I'm assuming that he's close to your age or in his early twenties. Males at that age aren't really that mature and they're all about their ego.

When you tell him you want to try other things all he hears is "you're not good enough" and "you don't satisfy me". Both of those may be totally untrue in your mind, but it's his mind that matters.


It's definitely time for some ego stroking and subtlety.






Or find someone a little older who has more experience and is more mature.
 
Hello and welcome to the board Feel.

Please take a look at some of the links below which might help you and your boyfriend in your initial explorations:

Exploration

Links

Safewords

Scenes

Techniques

D/s - No Pain

These links contain discussions, additional links and ideas for those seeking information on engaging in BDSM activities.

As there is a lot to take in initially, please let me know if you need specific information concerning BDSM. Please enjoy your foray into BDSM safely and good luck.

lara
 
Good point, morninggirl!

Which brings another good point to mind that hasn't been brought up here- You have a desire to play, and specificly, to be Dominated, and you've said you'd like to play with him to do the dominating. But while I'm convinced that virtually everyone has a solid seed of kinky power-exchange in them, have you looked at him objectively, and considered whether or not he might actually be Dom material? (All his inhibitions and personal judgements aside, of course.)

Was there anything in his behavior toward you that led you to desire to be dommed by him, or was your involvement with him incidental?

If he shows a strong streak, or gets even playfully pushy with you now and again, then you're all good, and all you really have to do is encourage him, by letting him know how sexy he is when he does that.

If he's never even a little butch with you, then you might unfortunately find that his underlying kink is a sub, and then you've got an entirely different problem, I suppose.
 
Am I smoking something, where in this post did she say she wanted to be tied and not tying?

Maybe that's so. In which case I think talking about it is a good step.

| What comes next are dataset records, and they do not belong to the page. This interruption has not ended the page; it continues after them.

/-- Rows 1 to 11 of R121 for a product of `a` and `b`. `ownA` is clear where A is a chain's row band in place of A_BASE, and
`withOut` is clear for a chain's product that writes no output (R147). An extent is looked at only where its header's halves
agree (R39, log 77). RONLY leaves the checks on the output tensor in force: it skips the checks of the output stage (the model's
reading of R118: log 80). `seen` says which units hold a header that can be read: every unit for an engine, those of the
image for the loader, which makes of each check what it can without the others (log 43). -/
def setChecks (k : Core) (w : Nat) (t : Tmul) (unit : Nat) (a b : Opnd) (ownA withOut : Bool) (seen : Nat → Bool) : Option Stop :=
  let o := opSetOf w
  let e := opndE k o t.shape
  let oh := outHdr k o
  let useE := withOut && decide (t.eopNow ≠ 0)
  let useR := withOut && decide (t.redNow ≠ 0)
  let useP := t.ploadNow o
  let sA := seen (a.base / 64)
  let sB := seen o.bBase
  let sE := seen o.eBase
  let sO := seen o.oBase
  let dense (known : Bool) (x : Opnd) : Span := if known && x.h.form = 0 && hdrPair x.mem x.base then x.parts else []
  let hdrs : List (Memory × Nat) := (if sA then [(a.mem, a.base)] else []) ++ (if sB then [(b.mem, o.bBase * 64)] else [])
    ++ (if useE && sE then [(k.scratch, o.eBase * 64)] else []) ++ (if withOut && sO then [(k.scratch, o.oBase * 64)] else [])
  let bases := (if ownA then [o.aBase] else []) ++ [o.bBase] ++ (if useE then [o.eBase] else []) ++ (if withOut then [o.oBase] else [])
    ++ (if useP then [o.pBase] else []) ++ (if useR then [o.rBase] else [])
  let inputs : Span := (if sA && sB then a.parts ++ b.parts else [(a.base, 64), (o.bBase * 64, 64)])
    ++ (if useE && sE then e.parts else []) ++ [(unit * 64, 64)] ++ (if useP then imageSpan o.pBase else [])
  let outs : Span := (if withOut && sO && hdrPair k.scratch (o.oBase * 64) then outSpan k o t.shape else [])
    ++ (if useR then entrySpan o t.shape else [])
  firstStop
    [ (!opSetPair w, faultS .pairMismatch),
      (bases.any (fun x => decide (Config.topUnit ≤ x)) || (ownA && pastTop (dense (sA && sB) a))
        || pastTop (dense (sA && sB) b) || (useE && pastTop (dense sE e)) || (useP && pastTop (imageSpan o.pBase)) || pastTop outs, rejectS .scratchRange),
      (hdrs.any (fun x => !hdrPair x.1 x.2), faultS .pairMismatch),
      (hdrs.any (fun x => !hdrValid x.1 x.2), rejectS .badHeader),
      ((sA && decide (a.h.etype = 3)) || (sB && decide (b.h.etype = 3)), rejectS .typePair),
      ((withOut && sO && decide (oh.form ≠ 0)) || (useE && sE && decide (e.h.form ≠ 0)), rejectS .outForm),
      (withOut && ((sO && decide (t.mod ≠ oh.modular)) || (useE && sE && t.mod && !e.h.modular)), rejectS .oclassMismatch),
      ((sA && sB && ((ownA && shortStride a) || shortStride b)) || (useE && sE && shortStride e)
        || (withOut && sO && decide (o.oRstr * 64 < ceilDiv ((o.oCol0 + shapeN t.shape) * etBits oh.etype) 8)), rejectS .badStride),
      (withOut && decide (o.oCol0 % (if t.shape = 4 then 16 else 32) ≠ 0), rejectS .colAlign),
      (withOut && sO && decide (t.shape = 4) && !oh.uniform && decide (oh.etype ≠ 3), rejectS .groupSplit),
      (spansMeet outs inputs, rejectS .overlap) ]

/-- Is `p` the PINIX of a segment of the core's Pattern that the loader granted as pinned (R112, R254)? -/
def pinned (p : Option Pattern) (pin : Nat) : Bool :=
  match p with | none => false | some p => p.segs.any (fun g => g.pinned && decide (g.pinix = pin))

/-- All of R121 for a TMUL; a MODULAR command ignores XACC (R115). CONT or LAST on a bank in OUTPUT is rejected at once with
ACC_STATE, as the table of R96 has it (log 81). -/
def tmulChecks (p : Option Pattern) (k : Core) (w : Nat) (t : Tmul) (unit : Nat) : Option Stop :=
  let o := opSetOf w
  let bk := k.bank t.bank
  match setChecks k w t unit (opndA k o t.shape) (opndB k o t.shape) true true (fun _ => true) with
  | some st => some st
  | none => firstStop
    [ ((!t.begins && (decide (bk.st ≠ .open) || decide (bk.shape ≠ t.shape) || decide (bk.mod ≠ t.mod)))
        || (t.ploadNow o && (decide (imageShape k.scratch o.pBase ≠ t.shape)
            || decide (imageMod k.scratch o.pBase ≠ t.mod))), rejectS .accState),
      (!t.mod && decide (o.xacc < -1024 ∨ 1023 < o.xacc), rejectS .scaleRange),
      (o.ws && !pinned p o.pin, rejectS .wsUnpinned) ]

/-! ### The sums (R100, R104, R105) -/

/-- A K-block of one row: its 16 positions and its exponent, where it is present. -/
abbrev KB := Option (List (Option Int) × Int)

/-- The K-blocks of a row. -/
def Opnd.rowBlocks (o : Opnd) (r : Nat) : List KB :=
  (List.range (o.cols / 16)).map (fun kb => (o.block r kb).map (fun v => (v, o.exp r (16 * kb))))

/-- The matched products of two K-blocks (R104). -/
def matched (u v : List (Option Int)) : List Int :=
  (List.zipWith (fun a b => match a, b with | some a, some b => some (a * b) | _, _ => none) u v).filterMap id

/-- One K-block's part of s in R100: p aligned to the bank exponent, or p itself under MODULAR (R115). -/
def kbTerm (mod : Bool) (x : Int) (u v : KB) : Int :=
  match u, v with
  | some (a, ea), some (b, eb) =>
    let p := (matched a b).foldl (· + ·) 0
    if mod then p else rq p (x - ea - eb)
  | _, _ => 0

/-- The contributions s(i, j) of a product, row-major (R100). -/
def productSums (mod : Bool) (x : Int) (a b : List (List KB)) : List Int :=
  a.flatMap (fun ra => b.map (fun rb => (List.zipWith (kbTerm mod x) ra rb).foldl (· + ·) 0))

/-- The rows of an operand as K-blocks. -/
def Opnd.allBlocks (o : Opnd) : List (List KB) := (List.range o.rows).map o.rowBlocks

/-- Candidates, matched positions and slots of a product (R103 to R105). -/
def productCounts (cap : Nat) (a b : List (List KB)) : Nat × Nat × Nat :=
  a.foldl (fun acc ra => b.foldl (fun acc rb =>
    let cs := List.zipWith (fun u v => match u, v with
      | some (p, _), some (q, _) => some (matched p q).length | _, _ => none) ra rb
    let ms := (cs.filterMap id).foldl (· + ·) 0
    (acc.1 + (cs.filterMap id).length, acc.2.1 + ms, acc.2.2 + ceilDiv ms cap)) acc) (0, 0, 0)

/-! ### Guarded replay (R113, R114) and the output stage (R117 to R120) -/

/-- How a run of a command over its bank ends: its accumulators, exponent and replays and what its output stage made,
or the code it is faulted with and the replays made. -/
inductive RunOut (α : Type)
  | done (acc : List Int) (x : Int) (replays : Nat) (out : α)
  | fail (c : Code) (replays : Nat)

Maybe tying him down once and showing him a good time so he has SOME clue what you mean and how you want it to feel....that can work. He may have hardcore images running through his mind and hesitates to do anything remotely like hurting you.

I had a vanilla partner who I did that with in the hopes he'd let me tie him up more often and it backfired, he wanted to tie me up all the time! Maybe it will backfire as well for you, if again, you want to get tied up.

Dom material is not really the issue if you just want to get tied up. Perversity and playfulness will get you there. Just be flexible, honest, and keep it light for starters, and don't expect him to have confidence the first time he does it.
 
I've personally found that bondage is an awkward place to start with BDSM. How about you try being his "sex slave" for an afternoon (or vice-versa), no bondage involved, just doing "whatever he wants"?

Most guys that age won't turn down that kind of sex! And you can maybe bring out his urge to control and use you sexually that way. And of course, don't be shy about the trying the reverse. As with most things in life, experimentation is helpful to experience what works and what doesn't for you.

AFTER you've tried control, you can look at physical restraints. Silk scarves or old ties are fun to start with. Also try blindfolding.

Just remember: start small, work up to the big stuff. And for me, I wouldn't consider bondage as starting small.
 
Thanks to you all

Hi all

Thanks for your replies. I've had a look at those links Lara (many thanks ;) ) and I've taken all of your advice in to hand. I think, very slowly, my boyfriend is starting to take it into more consideration, although I do believe he is doing his best to try and hide it. In answer to a few queries that arose, my boyfriend is actually 28, and I am willing to experiment with the dominant side of BDSM as well as submissive side. Many thanks again. I will let you all know if I have any luck.